A second quality of his intercession is this—its careful spirit. You notice in the prayer, “Father, forgive them, for they know not what they do.” Our Saviour did, as it were, look his enemies through and through to find something in them that he could urge in their favour; but he could not see nothing until his wisely affectionate eye lit upon their ignorance: “they know not what they do.” How carefully he surveyed the circumstances, and the characters of those for whom he importuned! Just so it is with him in heaven. Christ is no careless advocate for his people. He knows your precise condition at this moment, and the exact state of your heart with regard to the temptation through which you are passing; more than that, he foresees the temptation which is awaiting you, and in his intercession he takes note of the future event which his prescient eye beholds. “Satan hath desired to have thee, that he may sift thee as wheat; but I have prayed for thee that thy faith fail not.” Oh, the condescending tenderness of our great High Priest! He knows us better than we know ourselves. He understands every secret grief and groaning. You need not trouble yourself about the wording of your prayer, he will put the wording right. And even the understanding as to the exact petition, if you should fail in it, he cannot, for as he knoweth what is the mind of God, so he knoweth what is your mind also. He can spy out some reason for mercy in you which you cannot detect in yourselves, and when it is so dark and cloudy with your soul that you cannot discern a foothold for a plea that you may urge with heaven, the Lord Jesus has the pleas ready framed, and petitions ready drawn up, and he can present them acceptable before the mercy-seat. His intercession, then, you will observe is very gracious, and in the next place it is very thoughtful.

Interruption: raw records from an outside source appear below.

/-- An X bit may be 1 only for a vector register in tile shape (R148). -/
def xOk (vec : Bool) (spec : Nat) (b : Bool) : Bool := !b || (!vec && isVec spec)

/-- Whether a format code is scaled. -/
def vxScaled (f : Nat) : Bool := (Fmt.ofCode f).block != 0

/-- The specifiers, shapes and MOD bits an opcode allows (Table 6-5, R147 to R166). DEDUCED: log entry 71. -/
def vxShapeOk (x : VxRun) : Bool :=
  let lanes (n : Nat) : Bool :=
    (decide (n < 1) || (srcOk x.vec x.sa && xOk x.vec x.sa x.xa)) && (decide (n < 2) || (srcOk x.vec x.sb && xOk x.vec x.sb x.xb))
    && (decide (n < 3) || (srcOk x.vec x.sc && xOk x.vec x.sc x.xc))
  let opt (spec : Nat) (b : Bool) : Bool := (spec == 0xF && !b) || (srcOk x.vec spec && xOk x.vec spec b)
  let red : Bool := (if x.vec then srcOk true x.sa else decide (x.sa < 4 ∨ x.sa = 0xD)) && !x.xa && isVec x.dst
  let even (spec : Nat) : Bool := isVec spec && spec % 2 == 0
  let noShape : Bool := !x.vec && !x.xa && !x.xb && !x.xc
  match descOpc x.d with
  | 0x30 => lanes 1 && dstOk x.vec x.dst && x.mod == 0
  | 0x31 | 0x32 | 0x33 | 0x35 | 0x36 | 0x41 | 0x42 | 0x43 | 0x44 | 0x45 | 0x46 => lanes 2 && dstOk x.vec x.dst && x.mod == 0
  | 0x34 => lanes 3 && dstOk x.vec x.dst && x.mod == 0
  | 0x37 | 0x38 => lanes 1 && dstOk x.vec x.dst && x.mod == 0
  | 0x39 => lanes 2 && (!x.vec || decide (x.dst < 4)) && decide (x.mod < 8)
  | 0x48 => lanes 2 && (!x.vec || decide (x.dst < 4)) && decide (x.mod < 16) && decide (x.mod % 8 < 6)
  | 0x3A => lanes 3 && dstOk x.vec x.dst && x.dst != 0xD && decide (x.mod < 8)
  | 0x3B => lanes 2 && dstOk x.vec x.dst && x.mod == 0
  | 0x3C => dstOk x.vec x.dst && decide (x.mod < 4)
  | 0x3D =>
    if x.mod = 3 then x.vec && even x.sa && !x.xa && dstOk true x.dst else lanes 1 && dstOk x.vec x.dst && decide (x.mod < 3)
  | 0x40 =>
    if x.mod = 1 then x.vec && even x.dst && even x.sa && even x.sb && !x.xa && !x.xb
    else lanes 2 && dstOk x.vec x.dst && x.mod == 0
  | 0x47 => lanes 2 && dstOk x.vec x.dst && decide (x.mod < 2)
  | 0x50 | 0x51 | 0x52 | 0x53 | 0x54 | 0x55 | 0x56 | 0x57 =>
    lanes 1 && opt x.sb x.xb && opt x.sc x.xc && dstOk x.vec x.dst && x.mod == 0
  | 0x58 => lanes 1 && opt x.sb x.xb && opt x.sc x.xc && dstOk x.vec x.dst && decide (x.mod < 2)
  | 0x59 => !x.vec && decide (x.sa < 4 ∨ x.sa = 0xD) && !x.xa && isVec x.sb && isVec x.sc && dstOk false x.dst && decide (x.mod < 2)
  | 0x60 => red && x.mod % 32 == 0 && (!bitOf x.mod 5 || even x.dst)
  | 0x61 | 0x62 => red && x.mod % 64 == 0
  | 0x63 => red && x.mod % 64 == 0 && x.dst != 0xB
  | 0x64 =>
    lanes 1 && (if x.vec then isVec x.dst else decide (x.dst < 4))
    && x.dst != x.sa && decide (1 ≤ x.mod % 16 ∧ x.mod % 16 ≤ 8) && !bitOf x.mod 4
    && !(bitOf x.mod 5 && bitOf x.mod 7) && (descF x.d 24 15 1 == 0 || (isVec x.sb && x.sb != 0xB))
  | 0x65 => lanes 1 && dstOk x.vec x.dst && !bitOf x.mod 2
      && field x.mod 3 4 == 0
  | 0x66 => red && (x.mod == 0 || x.mod == 0x40)
  | 0x67 => lanes 1 && dstOk x.vec x.dst && isVec x.sb && !x.xb && decide (x.mod < 2)
  | 0x6C => !x.vec && isVec x.sa && dstOk false x.dst && x.mod == 0
  | 0x6D => !x.vec && isVec x.sa && decide (x.sb < 4 ∨ x.sb = 0xD) && !x.xb && x.mod == 0
  | 0x6E => lanes 1 && dstOk x.vec x.dst && x.mod == 0 && [0, 1, 7, 11, 12, 13, 14, 15].contains x.sfmt
  | 0x70 => noShape && decide (x.dst < 4) && decide (x.sa < 4) && decide (x.sb < 4) && decide (x.mod < 4)
  | 0x71 => noShape && decide (x.dst < 4) && x.mod == 0
  | 0x72 => noShape && decide (x.sa < 4) && x.mod == 0
  | 0x73 => noShape && decide (x.sa < 4) && isVec x.dst && x.mod == 0
  | 0x78 => x.vec && lanes 3 && dstOk true x.dst && decide (x.mod < 8)
  | 0x79 => !x.vec && decide (x.sa < 4 ∨ x.sa = 0xD) && !x.xa && isVec x.sb && isVec x.sc && isVec x.dst && x.dst != 0xB
      && decide (1 ≤ x.mod ∧ x.mod ≤ 8)
  | 0x7E | 0x7F => noShape && x.mod == 0
  | _ => false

We must next note its earnestness. No one doubts who reads these words, “Father, forgive them, for they know not what they do,” that they were heaven-piercing in their fervour. Brethren, you are certain, even without a thought, that Christ was terribly in earnest in that prayer. But there is an argument to prove that. Earnest people are usually witty, and quick of understanding, to discover anything which may serve their turn. If you are pleading for life, and an argument for your being spared be asked of you, I will warrant you that you will think of one when no one else might. Now, Jesus was so in earnest for the salvation of his enemies, that he struck upon an argument for mercy which a less anxious spirit would not have thought of: “They know not what they do.” Why, sirs, that was in strictest justice but a scant reason for mercy; and indeed, ignorance, if it be wilful, does not extenuate sin, and yet the ignorance of many who surrounded the cross was a wilful ignorance. They might have known that he was the Lord of glory. Was not Moses plain enough? Had not Esaias been very bold in his speech? Were not the signs and tokens such that one might as well doubt which is the sun in the firmament as the claims of Jesus to be the Messias? Yet, for all that, the Saviour, with marvelous earnestness and consequent dexterity, turns what might not have been a plea into a plea, and puts it thus: “Father, forgive them, for they know not what they do.” Oh, how mighty are his pleas in heaven, then, in their earnestness! Do not suppose that he is less quick of understanding there, or less intense in the vehemence of his entreaties. No, my brethren, the heart of Christ still labours with the eternal God. He is no slumbering intercessor, but, for Zion’s sake, he doth not hold his peace, and for Jerusalem’s sake, he doth not cease, nor will he, till her righteousness go forth as brightness, and her salvation as a lamp that burneth.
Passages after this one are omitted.